Thursday, August 13, 2009

Bad bananas and collateral damage

I do not understand why there are people who vigorously defend aerial spraying of banana plantations even though it adversely affects communities that live and farm in the vicinity of these plantations. I do not understand why they do not realize that what is poisonous and deadly for pests and fungi in bananas is also poisonous and deadly for human beings, farm animals and plants. I do not understand why they do not want to use safer methods which are just as effective and are being used in places where aerial spraying is banned.

The banana growers and exporters who insist on this practice to save on costs and get higher profits might soon find themselves the victims of the toxic fallout of their own making. Lobby groups abroad that are sympathetic to the anti-aerial spraying advocates here might just raise a howl and expose the real cost of these bananas in terms of collateral damage on human lives and the environment. Who would like to buy and eat bananas that are produced in this manner? Consumers are now more discriminating.



In May 2009 the Department of Health released its study (“Health and Environmental Assessment of Sitio Camocaan, Hagonoy, Davao del Sur”) which showed that residents exposed to the spray were found to have pesticide traces in their blood. Air and soil outside plantation boundaries were also found to be contaminated. The study recommended banning aerial spraying and a shift to organic methods.

The DOH has no hidden interest here. Its interest is the health of Filipinos. (Read Sec. 15 and 16 of the 1987 Constitution.) Those who question the DOH’s findings have gone bananas.

I wrote about the subject of bananas a few days ago but I write about it again with the faint hope that something could be done about the toxic rain in places where there are vast plantations that produce Cavendish bananas for export. These long, green bananas have a long shelf life but rate low in the Filipinos’ taste department.

Am not against bananas. I eat a lot of native bananas. The yellower, the better. I read somewhere that ripe yellow bananas with dark spots contain very high immune system-boosting properties. I used to have banana plants in my backyard. They bore big yellow fruits a lot of which I had to give away as I couldn’t eat all of them. I even made vinegar out of them.

“We are not bananas. We are not pests.” This is the cry of communities near banana plantations in Mindanao who have to suffer the adverse effects of regular toxic aerial spraying.

Imagine yourself sipping coffee under the open sky when suddenly something lands in your cup. Imagine yourself a child on your way to school and getting sprayed with pesticides. Farmers working on their small farms and people doing their daily chores are among those who suffer indirect hits and have to run for cover when airplanes unleash pesticides on vast banana plantations. While they are not the intended targets, there is no way they can avoid getting hit by the airplanes’ toxic load.

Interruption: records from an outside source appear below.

/-- Settles O14: a sample below both envelopes leaves the backstop alone, and the level follows `nextLevel`. -/
theorem powerSamplesDriveTheBackstopAndTheLevels : Obligations.PowerSamplesDriveTheBackstopAndTheLevels := by
  unfold Obligations.PowerSamplesDriveTheBackstopAndTheLevels
  refine ⟨fun t mw s hon => ?_, fun t above forecast s hup => ?_⟩
  · obtain ⟨time, ht⟩ := advanceTo_eq t s
    rw [show Machine.exec (.crownPowerSample t mw) s = .next (powerSample mw (advanceTo t s)) from rfl, ht]
    exact ⟨_, rfl, powerSample_spec mw { s with time := time } hon⟩
  · obtain ⟨time, ht⟩ := advanceTo_eq t s
    rw [show Machine.exec (.crownThrottleUpdate t above forecast) s = .next (throttleUpdate above forecast (advanceTo t s)) from rfl, ht]
    obtain ⟨hlevel, hnow, hmw, hn, hhalf, hframe⟩ := throttleUpdate_spec above forecast { s with time := time } hup
    obtain ⟨hrise, hstay, hfall⟩ := nextLevel_spec (if s.crown.sumN = 0 then 0 else s.crown.sumMw / s.crown.sumN) { s with time := time }
    exact ⟨_, rfl, fun h => hlevel.trans (hrise h), fun h h' => hlevel.trans (hstay h h'),
      fun h => (hfall h).imp hlevel.trans hlevel.trans, hnow, hmw, hn, fun _ => hhalf, hframe⟩

end Sys2Proof

/-! SUPPORT. Thermal sensor pairs (R405 to R407): the record of a pair after a read, and what the rest of a thermal read
leaves alone. -/

namespace Sys2Proof.Machine

/-! ### One pair -/

section Pair
variable (i : Nat) (d r : Int) (s : State)

theorem nextPair_readings : (nextPair i d r s).diode = d ∧ (nextPair i d r s).ring = r
    ∧ (nextPair i d r s).maskD = ((tpair i s).maskD || outOfRange d)
    ∧ (nextPair i d r s).maskR = ((tpair i s).maskR || outOfRange r) := ⟨rfl, rfl, rfl, rfl⟩

/-- The hot spot (R406): the higher reading, or the one left plus 3 K, or the default of a pair with none left. -/
theorem nextPair_hot :
    ((nextPair i d r s).maskD = false → (nextPair i d r s).maskR = false → (d - r).natAbs ≤ 6 * 128 →
        (nextPair i d r s).hot = some (max d r))
      ∧ ((nextPair i d r s).maskD = true → (nextPair i d r s).maskR = false → (nextPair i d r s).hot = some (r + 3 * 128))
      ∧ ((nextPair i d r s).maskD = false → (nextPair i d r s).maskR = true → (nextPair i d r s).hot = some (d + 3 * 128))
      ∧ ((nextPair i d r s).maskD = true → (nextPair i d r s).maskR = true →
        (nextPair i d r s).hot = if i < 336 then none else some (105 * 128)) := by
  unfold nextPair
  dsimp only
  refine ⟨fun hD hR hnear => ?_, fun hD hR => ?_, fun hD hR => ?_, fun hD hR => ?_⟩ <;> rw [hD, hR]
  · have hfar : decide (6 * 128 < (d - r).natAbs) = false := decide_eq_false (Nat.not_lt.2 hnear)
    simp only [hfar]
    simp
  · simp
  · simp
  · simp

/-- The thresholds of R407 move together, so a hot spot below the lower one is below the upper one. -/
theorem hotLimit_mono {a b : Int} (h : a ≤ b) : hotLimit a s ≤ hotLimit b s := by
  unfold hotLimit
  split <;> omega

/-- R407 on the hot spot: each request is made at its threshold and withdrawn below the lower one. -/
theorem nextPair_requests {h : Int} (hh : (nextPair i d r s).hot = some h) :
    (hotLimit 100 s ≤ h → (nextPair i d r s).halfRate = true) ∧ (hotLimit 104 s ≤ h → (nextPair i d r s).held = true)
      ∧ (h < hotLimit 97 s → (nextPair i d r s).halfRate = false) ∧ (h < hotLimit 102 s → (nextPair i d r s).held = false) := by
  have h97 := hotLimit_mono s (show (97 : Int) ≤ 100 by decide)
  have h102 := hotLimit_mono s (show (102 : Int) ≤ 104 by decide)
  unfold nextPair at hh ⊢
  dsimp only at hh ⊢
  rw [hh]
  refine ⟨fun hl => ?_, fun hl => ?_, fun hl => ?_, fun hl => ?_⟩
  · simp [hl]
  · simp [hl]
  · simp [Int.not_le.2 hl, Int.not_le.2 (Int.lt_of_lt_of_le hl h97)]
  · simp [Int.not_le.2 hl, Int.not_le.2 (Int.lt_of_lt_of_le hl h102)]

People who live with constant spraying complain of respiratory and skin ailments. They worry about their farm animals, their edible plants and water sources that catch their share of the toxic rain. And who knows what genetic mutations can arise for all this?

When will this stop?

The National Task Force Against Aerial Spray composed of 14 legal, environmental, church and women’s groups is leading the campaign to ban aerial spraying. The Mamamayan Ayaw sa Aerial Spraying (MAAS), a member of the task force, is composed of residents who are directly affected. “We are not squatters,” MAAS’s Cecille Moran, 46, told the Inquirer. “We own our farms and grow food as a means of livelihood.” Many families who live in-between plantations are exposed to constant spraying, she said. Fruit trees and farm animals have died. Malunggay trees have withered.

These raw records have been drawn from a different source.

-- ==== Sys2Proof/Machine/State.lean ====
section
/-! DEFINITION. The state of the block as plain data (10_state.md R24), the reasons a step or a construction can stop,
and the state after reset (10_state.md R23). -/

namespace Sys2Proof.Machine

/-- Bytes by address, addresses strictly rising, no byte listed that equals `Config.unlistedByte`. -/
abbrev Memory := List Host.Cell

/-- `fault_kind` (10_state.md R19), 3 bits whose codes are given by `faultCode`: 6 and 7 never occur, so the type has no
constructor for them. -/
inductive FaultKind
  | none
  | unmappedAddress
  | misalignedFetch
  | outOfBounds
  | unhandledInstruction
  | corruptImage
  deriving DecidableEq, Repr

/-- The whole state of the block (10_state.md R24): the tuple `(pc, regs, halted, fault_kind, fault_value, fault_addr)`,
the constant `rom`, and the constant configuration (DESIGN CHOICE, log 1, safe: it is no state of the spec, 10_state.md
R21; no step changes it). -/
structure State where
  /-- Address of the next instruction to fetch (10_state.md R11). -/
  pc : Word
  /-- The 32 general registers (10_state.md R14); read and written through `readReg` and `writeReg` only. -/
  regs : Vector Word 32
  /-- The run state (10_state.md R19). -/
  halted : Bool
  /-- The fault record (10_state.md R19). -/
  faultKind : FaultKind
  faultValue : Word
  faultAddr : Word
  /-- The BIOS bytes: `rom[k]` of 10_state.md R20 is the byte at address `BIOS_BASE + k` (log 13). -/
  rom : Memory
  /-- The parameters of the run (00_scope.md R5). -/
  cfg : Cfg
  deriving DecidableEq, Repr

/-- A fatal condition of a running machine with what it reports (60_exceptions.md R101 to R104). -/
inductive FatalCondition
  | unmappedAddress (addr : Word)
  | misalignedFetch (addr : Word)
  | outOfBounds (addr : Word)
  | unhandledInstruction (w : Word) (addr : Word)
  deriving DecidableEq, Repr

/-- What the Interconnect answers when a request fails (20_memory.md R52). -/
inductive BusFault
  | unmappedAddress (addr : Word)
  | outOfBounds (addr : Word)
  deriving DecidableEq, Repr

/-- The ways a step can end the run: the four run-time fatal conditions of 60_exceptions.md R100. Each carries the
HALTED STATE it leaves, fault record included (60_exceptions.md R106 and R110), from which the host can observe and
reset the block (DEDUCED from 00_scope.md R8, log 7). -/
inductive Fault
  /-- Raised by the Interconnect during the fetch (R101). Safe: the spec's own fault. -/
  | unmappedAddress (after : State)
  /-- Raised by the core before the fetch (R102). Safe: the spec's own fault. -/
  | misalignedFetch (after : State)
  /-- Raised by the device during the fetch (R103). Safe: the spec's own fault. -/
  | outOfBounds (after : State)
  /-- Raised by the core at dispatch (R104). Safe: the spec's own fault. -/
  | unhandledInstruction (after : State)
  deriving DecidableEq, Repr

/-- What is refused. -/
inductive Refusal
  /-- Raised by `exec` for an instruction without a meaning. No instruction of this model is one. Safe. -/
  | notModelled (mnemonic : String)
  /-- Raised by `construct`: the image has `len` bytes and not `BIOS_SIZE` (60_exceptions.md R105). Safe: the spec's own
  refusal. -/
  | corruptImage (len : Nat)
  /-- Raised by `construct`: the device table is not legal (70_reset_and_hazards.md R134). Safe: the spec's own
  refusal. -/
  | badDeviceTable
  /-- Raised by `memWrite`: there is no store in this hardware (20_memory.md R47). Safe: no step asks for one. -/
  | noStoreOperation
  /-- Raised by `memRead` at `n` bytes other than 4: that access does not exist (20_memory.md R46). Safe: no step asks
  for one. -/
  | noSuchAccessWidth (n : Nat)
  deriving DecidableEq, Repr

/-- What a step, a cycle or a construction answers. -/
abbrev StepOutcome := Host.Outcome State Fault Refusal

/-- The state after reset for a configuration and ROM contents (10_state.md R23). -/
def State.resetWith (cfg : Cfg) (rom : Memory) : State :=
  { pc := cfg.resetVector
    regs := (Vector.replicate 32 0#32).set 29 cfg.spInit
    halted := false
    faultKind := .none
    faultValue := 0#32
    faultAddr := 0#32
    rom := rom
    cfg := cfg }

/-- The machine right after reset under the runner's configuration, with nothing listed in the ROM (log 10 to 12). -/
def State.reset : State := State.resetWith Config.runner []

end Sys2Proof.Machine
end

Aerial spraying is not the only way to fight pests. There are other ways, among them manual and boom spraying but banana plantation owners prefer the aerial method in order to cut costs.

Davao City is not the only place in Mindanao that has to put up with aerial spraying. Davao City’s feisty mayor Rodrigo Duterte is a vocal anti-aerial spraying advocate, and the local government had passed an ordinance against it. But the Philippine Banana Growers and Exporters Association (PBGEA) challenged the ordinance in court because it supposedly violated their right to property.

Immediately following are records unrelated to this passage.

-- ==== Sys2Proof/Machine/Construct.lean ====
section
/-! DEFINITION. Construction: how a machine comes to exist from a configuration and an image (70_reset_and_hazards.md
R133, R134, R136). -/

namespace Sys2Proof.Machine

/-- `Construct(cfg)` (70_reset_and_hazards.md R133): the image's length is checked first, then the device table; the ROM
takes the image's bytes in order and the machine is in the reset state. -/
def construct (cfg : Cfg) (image : List Byte) : StepOutcome :=
  if image.length ≠ cfg.biosSize then .refused (.corruptImage image.length)
  else if legalTable cfg.devices = true then
    .next (State.resetWith cfg (memoryOfImage cfg.biosBase.toNat image))
  else .refused .badDeviceTable

/-- The fault kind a host that reports construction and run-time failures through one channel shows (60_exceptions.md
R105): code 5 for a corrupt image, none for a bad device table, which has no code. -/
def reportedKind : StepOutcome → FaultKind
  | .fault f => (faultState f).faultKind
  | .refused (.corruptImage _) => .corruptImage
  | .refused _ => .none
  | .next s => s.faultKind

end Sys2Proof.Machine
end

MAAS got a favorable decision but PBGEA elevated the case to the Court of Appeals. Meanwhile, aerial spraying continues.

In the Philippines, exporters of Cavendish bananas use the aerial spraying method to kill the Sigatoka fungus. Aerial bombardment hits not just the intended targets but human and non-humans as well that happen to be within the range of the toxic drift which reaches 3.2 kms. on the average.

MAAS said that the tridemorph and chlorothalonil fungicides used in the Philippines are banned in other countries. Animal studies have shown that the fungicide mancozeb could cause cancer. In her ground breaking 1962 book “Silent Spring”, Rachel Carson warned against this “amazing rain of death.”

The provincial government of Bukidnon banned aerial spraying way back in 2001 and North Cotabao in 2004 and banana plantations there have thrived without the aerial spray. Sen. Miguel Zubiri and Rep. Rufus Rodriguez have filed bills to ban aerial spraying in the entire country.

Anti-spraying advocates have an on-line petition at www.dirtybananas.org.